Thanks for explaining, i now understand better why you dislike talking in
this context about character attributes that are generally locale-dependent.
Yes, you are right that statement is "hidden" in the STANDARDS section.
To me, it is blatantly obvious that a manual page of a facility that is
in any way related to locales uses the term "character" in the sense
defined by LC_CTYPE.  That's such a general principle that there are large
numbers of manual pages making that explicit by saying something like

  ENVIRONMENT
    LC_CTYPE  The character encoding locale(1).  It decides which byte
              sequences form characters and [...]

for example colrm(1), column(1), cut(1), fmt(1), fold(1), less(1), ls(1),
nl(1), ps(1), rev(1), rs(1), ul(1), uniq(1), wc(1), printf(3), ...

Then again, you are probably right this convention is not obvious
to users less experienced with how locales work.

So let's see how we can avoid the kind of potential confusion you point out.

>>> So I would avoid using these classifications entirely.

>> That would be possible with option 2 below.

> I very much agree with this direction and your diff below.  This option
> makes it abundantly clear that the comparison order is only defined for
> ascii(7), and anything else is unspecified.  OK for that.

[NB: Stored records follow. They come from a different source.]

/-- The loop exits at a legal index (R12, R76). -/
theorem State.MidUpdate.sequence (h : s.MidUpdate) (ht : s.sequence = .next t) :
    t.MidUpdate ∧ (t.pc ≠ t.commandCount ∨ t.pc = 0) := by
  unfold State.sequence at ht
  split at ht
  · rename_i hrun
    have hstep : ∀ (u : State) (i : Instr) (v : State), u.MidUpdate ∧ u.running = true → u.pc ≠ u.commandCount →
        u.due.toNat ≤ u.now.toNat → u.fetch u.pc = .next i → exec i u = .next v → v.MidUpdate ∧ v.running = true := by
      rintro u i v ⟨hu, hr⟩ hpc - - hv
      obtain ⟨hlt, w, hw, rfl⟩ := exec_eq_next hv
      exact ⟨hu.command hr hpc hlt hw, hw.running_eq.trans hr⟩
    rcases pcdLoop_keeps (P := fun u => u.MidUpdate ∧ u.running = true) hstep ⟨h, hrun⟩ ht with
      ⟨u, ⟨hu, -⟩, -, rfl⟩ | ⟨⟨ht, -⟩, hpc⟩
    · exact ⟨hu.endOfSong, .inr rfl⟩
    · exact ⟨ht, .inl hpc⟩
  · rename_i hrun
    obtain rfl := Host.Outcome.next.inj ht
    exact ⟨h, .inr (h.not_paused.resolve_left hrun)⟩

/-- A slot the ENV pass keeps is legal and current at the engine time of the pass (R119). -/
theorem State.MidUpdate.slot_of_envNotes (h : s.MidUpdate) {out : List Event × NoteTable}
    (hout : s.envNotes s.now s.notes = .next out) {slot : Nat × Note} (hs : slot ∈ out.2) :
    s.slotLegal slot ∧ s.slotCurrent slot = true := by
  obtain ⟨c, r'⟩ := slot
  obtain ⟨r, pa, hm, hpa, hne, rfl⟩ := State.mem_of_envNotes hout hs
  obtain ⟨p, hp, henv⟩ := State.noteEnv_eq_next.1 hpa
  obtain ⟨hc, hv, hst, hoff, -⟩ := h.notes_legal _ hm
  have hrel := h.notes_released _ hm p hp
  have hamp := toNat_ofNat_of_le (env_le_volume (State.envParams_sustain_le hp) hrel henv)
  exact ⟨⟨hc, hv, hst, hoff, hne⟩, State.slotCurrent_iff.2 ⟨p, pa, hp, hrel, henv, hne, hamp.symm⟩⟩

/-- A machine without a program has no note: no voice exists (R11). -/
theorem State.MidUpdate.unloaded (h : s.MidUpdate) (hl : s.loaded = false) :
    s.image = [] ∧ s.version = 0 ∧ s.voiceCount = 0 ∧ s.commandCount = 0 ∧ s.running = false ∧ s.pc = 0 ∧ s.notes = [] := by
  obtain ⟨himage, hversion, hvoices, hcount, -⟩ := h.rest.unloaded hl
  have hvoices' : s.voiceCount = 0 := hvoices
  have hcount' : s.commandCount = 0 := hcount
  have hrun : s.running = false := by
    by_contra hr
    simp [h.running_loaded (by simpa using hr)] at hl
  refine ⟨himage, hversion, hvoices, hcount, hrun, h.not_paused.resolve_left (by simp [hrun]), ?_⟩
  refine List.eq_nil_iff_forall_not_mem.2 fun slot hs => ?_
  obtain ⟨-, hv, -⟩ := h.notes_legal slot hs
  simp [hvoices'] at hv

/-- The ENV pass restores the invariant: it evaluates every note at `now` (R119). -/
theorem State.MidUpdate.envPass (h : s.MidUpdate) (hpc : s.pc ≠ s.commandCount ∨ s.pc = 0) (ht : s.envPass = .next t) :
    t.Inv := by
  obtain ⟨out, hout, rfl⟩ := State.envPass_eq_next.1 ht
  exact { h.rest with
    unloaded := fun hl => by
      obtain ⟨himage, hversion, hvoices, hcount, hrun, hpc0, hnotes⟩ := h.unloaded hl
      refine ⟨himage, hversion, hvoices, hcount, hrun, hpc0, ?_⟩
      simpa [hnotes] using State.envNotes_keys_sublist hout
    pc_legal := hpc.imp_left fun hne => Nat.lt_of_le_of_ne h.pc_le fun he => hne (BitVec.eq_of_toNat_eq he)
    voice_legal := h.voice_legal
    due_at_start := h.due_at_start
    due_bound := h.due_bound
    paused_resync := fun hp => by
      rcases h.not_paused with hr | h0
      · simp [State.paused, hr] at hp
      · simp [State.paused, h0] at hp
    notes_wf := State.envNotes_wf hout h.notes_wf
    notes_legal := fun slot hs => (h.slot_of_envNotes hout hs).1
    notes_current := fun slot hs => (h.slot_of_envNotes hout hs).2 }

theorem State.Inv.update (h : s.Inv) {tick : U32} (ht : s.update tick = .next t) : t.Inv := by
  obtain ⟨hadm, ⟨-, rfl⟩ | ⟨hp, ht⟩⟩ := State.update_eq_next ht
  · exact (h.with_tick hadm).with_reply _
  · obtain ⟨s1, s2, s3, h1, h2, h3, rfl⟩ := State.effectiveUpdate_eq_next.1 ht
    have hmid : s1.MidUpdate := ((h.with_tick hadm).midUpdate hp).timeBase h1
    obtain ⟨hseq, hpc⟩ := State.MidUpdate.sequence (s := { s1 with log := [] }) { hmid with } h2
    exact { hseq.envPass hpc h3 with }

/-! ### One step -/

theorem hostOp_keeps_inv (h : s.Inv) {op : HostOp} (ht : hostOp op s = .next t) : t.Inv := by
  cases op with
  | construct offset buffer => exact h.construct ht
  | load buffer => exact h.load ht
  | start => exact h.start ht
  | pause => exact h.pause ht
  | stop => exact h.stop ht
  | update tick => exact h.update ht
  | isRunning => exact Host.Outcome.next.inj ht ▸ h.with_reply _
  | isPaused => exact Host.Outcome.next.inj ht ▸ h.with_reply _

/-- Settles O51, operation by operation; within an `update` the invariant is weakened to `State.MidUpdate`, which the time base
and every command keep and from which the ENV pass restores it. -/
theorem stepKeepsTheInvariant : Obligations.StepKeepsTheInvariant := by
  intro s t h ht
  cases hin : s.inbox with
  | nil =>
    rw [step_idle hin] at ht
    exact Host.Outcome.next.inj ht ▸ h
  | cons op rest =>
    rw [step_cons hin] at ht
    exact hostOp_keeps_inv (h.with_inbox rest) ht

end Sys2Proof.Machine
end

section
/-! Reset (R30), what a command touches (R31, R164), and what the operations keep of the clock and of the program (R19, R20, R50). -/

namespace Sys2Proof.Machine

variable {s t : State}

/-! ### Reset -/

/-- Settles O13: each is the value of its field in `State.reset`. -/
theorem resetIsStoppedAndEmpty : Obligations.ResetIsStoppedAndEmpty :=
  ⟨rfl, rfl, rfl, rfl, rfl, rfl, rfl, rfl, rfl, rfl, rfl, rfl, rfl, fun _ => rfl, fun _ => rfl⟩

/-- Settles O50, field by field: nothing is loaded and no note sounds, so only the ranges of the default parameters and of the
registers at 0 are left. -/
theorem invariantHoldsAtReset : Obligations.InvariantHoldsAtReset where
  stepCap_pos := by decide
  nChannels_range := by decide
  unloaded := fun _ => ⟨rfl, rfl, rfl, rfl, rfl, rfl, rfl⟩
  image_contiguous := rfl
  image_long := fun hl => Bool.noConfusion hl
  header := fun hl => Bool.noConfusion hl
  pc_legal := .inr rfl
  voice_legal := .inr rfl
  due_at_start := fun _ => rfl
  due_bound := Nat.zero_le _
  clock := Nat.le_refl _
  tick_range := by decide
  paused_resync := fun hp => Bool.noConfusion hp
  notes_wf := rfl
  notes_legal := fun _ hs => absurd hs List.not_mem_nil
  notes_current := fun _ hs => absurd hs List.not_mem_nil

/-! ### What each command touches -/

/-- What command `i` does before `pc` advances: it writes what is its own, or it is skipped and logged (R82 to R87).
`State.CommandEffect` does not tell which command it was. -/
inductive Instr.Effect (s : State) : Instr → State → Prop
  | nop (x : U16) : Effect s (.nop x) s
  | setChannel (x : U16) : Effect s (.setChannel x) (s.setCurChannel x)
  | setVoice (x : U16) : Effect s (.setVoice x) (s.setCurVoice (loByte x))
  | play (x : U16) : Effect s (.play x) (s.setNotes (s.notes.set s.curChannel.toNat (s.newNote x)))
  | wait (x : U16) : Effect s (.wait x) (s.setDue (s.now + x.setWidth 32))
  | skipped (i : Instr) (e : ErrorCode) : Effect s i (s.raise e)

/-- Every command is an effect of its own, then the advance (R88). -/
theorem exec_ownEffect {i : Instr} (h : exec i s = .next t) : ∃ u, Instr.Effect s i u ∧ u.advance = .next t := by
  cases i with
  | nop x => exact ⟨_, .nop x, h⟩
  | setChannel x => exact ⟨_, .setChannel x, h⟩
  | setVoice x =>
    simp only [exec, execSetVoice] at h
    split at h
    · exact ⟨_, .setVoice x, h⟩
    · exact ⟨_, .skipped _ _, h⟩
  | play x =>
    simp only [exec, execPlay] at h
    split_ifs at h
    · exact ⟨_, .skipped _ _, h⟩
    · exact ⟨_, .skipped _ _, h⟩
    · exact ⟨_, .play x, h⟩
  | wait x =>
    simp only [exec, execWait] at h
    split at h
    · exact ⟨_, .wait x, h⟩
    · cases h
  | unknown opcode x => exact ⟨_, .skipped _ _, h⟩

/-- Settles O28: the advance writes `pc` alone, and of each command's own effect every clause is read off, the clause on what the
command may write being empty. -/
theorem commandsTouchOnlyTheirOwn : Obligations.CommandsTouchOnlyTheirOwn := by
  intro i s t h
  obtain ⟨u, hu, hadv⟩ := exec_ownEffect h
  obtain ⟨hlt, rfl⟩ := State.advance_eq_next.1 hadv
  cases hu with
  | nop x =>
    exact ⟨rfl, pc_succ_toNat hlt, fun _ => rfl, fun _ => rfl, fun _ => rfl, fun _ => rfl, fun _ _ => rfl, .inl rfl, fun _ => rfl⟩
  | setChannel x =>
    exact ⟨rfl, pc_succ_toNat hlt, fun hi => absurd rfl (hi x), fun _ => rfl, fun _ => rfl, fun _ => rfl, fun _ _ => rfl, .inl rfl,
      fun _ => rfl⟩
  | setVoice x =>
    exact ⟨rfl, pc_succ_toNat hlt, fun _ => rfl, fun hi => absurd rfl (hi x), fun _ => rfl, fun _ => rfl, fun _ _ => rfl, .inl rfl,
      fun _ => rfl⟩
  | play x =>
    exact ⟨rfl, pc_succ_toNat hlt, fun _ => rfl, fun _ => rfl, fun _ => rfl, fun hi => absurd rfl (hi x),
      fun _ hc => NoteTable.get_set_other hc _ _, .inl rfl, fun _ => rfl⟩
  | wait x =>
    exact ⟨rfl, pc_succ_toNat hlt, fun _ => rfl, fun _ => rfl, fun hi => absurd rfl (hi x), fun _ => rfl, fun _ _ => rfl, .inl rfl,
      fun _ => rfl⟩
  | skipped i e =>
    exact ⟨rfl, pc_succ_toNat hlt, fun _ => rfl, fun _ => rfl, fun _ => rfl, fun _ => rfl, fun _ _ => rfl, .inr ⟨e, rfl⟩,
      fun _ => rfl⟩

/-! ### What a run leaves alone

`State.atRest` is the machine without its run, so an operation that writes nothing but the run keeps it. -/

theorem exec_atRest {i : Instr} (h : exec i s = .next t) : t.atRest = s.atRest := by
  obtain ⟨-, u, hu, rfl⟩ := exec_eq_next h
  cases hu <;> rfl

/-- The loop runs commands and may end the song: neither reaches beyond the run (R76, R77). -/
theorem State.sequence_atRest (h : s.sequence = .next t) : t.atRest = s.atRest := by
  unfold State.sequence at h
  split at h
  · have hstep : ∀ (u : State) (i : Instr) (v : State), u.atRest = s.atRest → u.pc ≠ u.commandCount →
        u.due.toNat ≤ u.now.toNat → u.fetch u.pc = .next i → exec i u = .next v → v.atRest = s.atRest :=
      fun _ _ _ hu _ _ _ hv => (exec_atRest hv).trans hu
    rcases pcdLoop_keeps (P := fun u => u.atRest = s.atRest) hstep rfl h with ⟨u, hu, -, rfl⟩ | ⟨ht, -⟩
    · exact hu
    · exact ht
  · obtain rfl := Host.Outcome.next.inj h
    rfl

Committed, thanks for checking.

> But regarding sort -V, I think the reality is even more ugly ...

[...]
> Small note: I don't think the usage of the term "lexicographic" in POSIX
> should have any impact on the sort(1) man page.  They are two different
> documents, with different conventions and different terminology.

You have a point, it is not completely unheard of that our manual pages
deliberately use terminology that does not match the terminology of the
standards.  Often, we opt for simpler, less formal terminology, for the
sake of making our text easier to understand.

Also, our strcoll(3) and strcmp(3) manual pages already use the
term "lexicographically" in a loose manner that poorly aligns with
the usage in POSIX, and consistency within our own manual page corpus
matters more than consistency with POSIX.

Then again, in a field as full of traps and surprises as the field
of locales, i'd still hope to avoid as many terminological conflicts
and confusing and misleading choices of terminology as we can.

>> Using the same term for -V seems problematic to me bevause -V does *not*
>> use the same order, *not* the collating sequence of the POSIX locale:
>> 
>>    $ printf "|\na\n_\nA\n=\n" | sort -V | perl -ne 'chomp;print'
>>   Aa=_|
>> 
>> Arguably, that is even more lexicographic than the POSIX collating sequence.
>> What a mess.  Either way, using the same word for two different orderings
>> is not good.

> This difference in behaviour is due to the way sort -V attempts to find
> "suffix strings", I believe in vsort.c:find_suffix(), not due to
> different considerations about lexical order of characters.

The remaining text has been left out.